从孔令松的表情里,林凤娇隐约读到了一些什么,却又不敢确定,沉默了一会子,突然问:“小孔,咱们认识也有两三年了,这些年,你把我当没当成好朋友看?”
孔令松勉强挤出一丝笑容,不过这笑容实在是不够自然,说:“瞧你这话说的,你还不知道吗?在咱们厂长里,你是我的顶头上司,可是这些年来我从来没把你当成领导看,而是一直都当成我最好的朋友。……”
“这样就好,”林凤娇打断孔令松的话头,说:“关起门来没外人,你给我老实说,那些经费支出上到底有没有问题?”
林凤娇的目光咄咄逼人,孔令松毕竟年轻,社会经验少,此时便有些做贼心虚起来,不敢直视林凤娇的眼睛,而是目光游离地说:“问题肯定是没有,帐目上都很清楚,不过……不过怎么说呢,你也知道,毛舜喜这个人是个社会人,爱交朋友,平常跟我有一些交往,咱们厂里这些司机们免不了就会瞎猜疑,怀疑我们两个之间有什么见不得人的交易,说不定,这些话也传到了厂长耳朵里,所以厂长才会……。”
“我不想听你这些解释,”林凤娇再次打断孔令松的话头,说:“我想听你说实话,毛舜喜私下里到底有没有给你送过好处费?”
“以前那家修配厂的老板逢年过节的时候,也会给我送点烟酒之类的东西。”孔令松被林凤娇追问的都有些不知该怎么回答才好了,心头突然便生出一股子莫大的悲哀感来。心想,林凤娇虽然是自己的顶头上司,可是以前自己在她面前,也并未有过矮她一头的感觉,彼此都是平等的。可是现在,一旦有什么把柄落到人家手里,便不由自主的自惭形秽起来。尽管尚未东窗事发,但心里有鬼,底气不足,说话自然也就不硬气了。
林凤娇的表情严肃的要命,她沉吟了一会儿,说:“我没听懂你的意思,你看我这么理解对不对,你的意思也就是说,那个毛什么来着确实给过你好处费,对吧?”

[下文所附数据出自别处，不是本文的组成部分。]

/-! ### The steps, and the end of the hold-up -/

section
variable {s : State} (hfail : s.sto.failing = true)
include hfail

theorem exec_powerFailStepDone_halted (hstep : s.sto.step = 2) :
    exec .powerFailStepDone s = .next { s with sto := { s.sto with step := 3 } } := by
  change execPowerFailStepDone s = _
  rw [execPowerFailStepDone, if_neg (by simp [hfail]), hstep]
  rfl

theorem exec_powerFailStepDone_programmed (hstep : s.sto.step = 3) (hlost : s.sto.lost = false) :
    exec .powerFailStepDone s = .next { rescue s s.sto.dirty.length with
      sto := { (rescue s s.sto.dirty.length).sto with step := 4 } } := by
  change execPowerFailStepDone s = _
  rw [execPowerFailStepDone, if_neg (by simp [hfail]), hstep, hlost]
  rfl

theorem exec_powerFailStepDone_rescued (hstep : s.sto.step = 4) (hlost : s.sto.lost = false) :
    exec .powerFailStepDone s = .next { s with sto := { s.sto with unsaved := [], step := 5 } } := by
  change execPowerFailStepDone s = _
  rw [execPowerFailStepDone, if_neg (by simp [hfail]), hstep, hlost]
  rfl

theorem exec_powerFailStepDone_ends (hstep : s.sto.step = 5) :
    exec .powerFailStepDone s = .next (endSequence s 1) := by
  change execPowerFailStepDone s = _
  rw [execPowerFailStepDone, if_neg (by simp [hfail]), hstep]
  rfl

/-- At V_STOP the blocks still dirty are lost, and of the tally the reserve's records remain. -/
theorem exec_holdStop_stops {mv drained : Nat} (hstop : atStop s mv = true) (hstep : s.sto.step = 4) :
    exec (.holdStop mv drained) s =
      .next (endSequence { ((s.sto.dirty.map (fun e => e.1)).foldl losePf s).bump STO_PF_CNT_PF_LOST
        s.sto.dirty.length with
        sto := { ((s.sto.dirty.map (fun e => e.1)).foldl losePf s).sto with
          dirty := [], pfLost := s.sto.dirty.length }
        tly := { ((s.sto.dirty.map (fun e => e.1)).foldl losePf s).tly with
          queue := keepReserve ((s.sto.dirty.map (fun e => e.1)).foldl losePf s).tly.queue } } 2) := by
  change execHoldStop mv drained s = _
  rw [execHoldStop, if_neg (by simp [hfail, hstop])]
  dsimp only
  rw [if_neg (by omega)]

end

section
variable {s : State} {mv heldUs : Nat} (hlow : s.sto.inputLow = true) (hmv : 6000 < mv) (hheld : 10000 ≤ heldUs)
include hlow hmv hheld

theorem exec_inputReturn_failing (hfail : s.sto.failing = true) : exec (.preRegulatorInputReturn mv heldUs) s =
    .next { s with sto := { s.sto with inputLow := false } } := by
  change execPreRegulatorInputReturn mv heldUs s = _
  rw [execPreRegulatorInputReturn, if_neg (by simp [hlow]; omega)]
  dsimp only
  rw [if_pos hfail]

theorem exec_inputReturn_restarts (hdone : s.sto.failing = false) (hseq : s.pwr.seq = none)
    (hps : (s.pwr.ps == .sparOnly) = false) (hhalt : s.flag EVT_CDLOSS_HALTED = false) :
    exec (.preRegulatorInputReturn mv heldUs) s = .next (startSeq { s with sto := { s.sto with inputLow := false } }
      .restart (s.rd WAK_REASON_CODE) (s.rd WAK_REASON_INDEX)) := by
  have hhalt' : State.flag { s with sto := { s.sto with inputLow := false } } EVT_CDLOSS_HALTED = false := hhalt
  change execPreRegulatorInputReturn mv heldUs s = _
  rw [execPreRegulatorInputReturn, if_neg (by simp [hlow]; omega)]
  dsimp only
  rw [if_neg (by simp [hdone]), restartAfter, if_neg (by rw [hhalt', hseq, hps]; decide)]
  rfl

林凤娇的话让孔令松一时无法回答,肯定也不是,否定也不是。
“好了,我知道了,这个事咱就不要再说了,”从孔令松的表情里,林凤娇已经得到肯定的答复,所以她绕过这个话题,接着说:“那么接下来我再问你,厂长从你们的帐目明细表上,能不能看出什么问题来?”
“这个不太好说,帐目做的都很清楚,一笔是一笔,”孔令松觉得脸上的肌肉都有些僵硬了,于是他便伸手一边搓着脸一边说:“但是有些维修项目的价格上……稍微有点高,我不知道厂长会不会揪住这个做文章。”
“叫我怎么说你好呢?我叔的脾气我最了解,”林凤娇长吁了一口气说:“他眼里从来都容不下半粒沙子,别说你,就是对我,他从来也公私分明,我叔当了这么多年领导,还从来没有那个下属敢在他眼皮子底下做什么手脚,你……你胆子也太大了。”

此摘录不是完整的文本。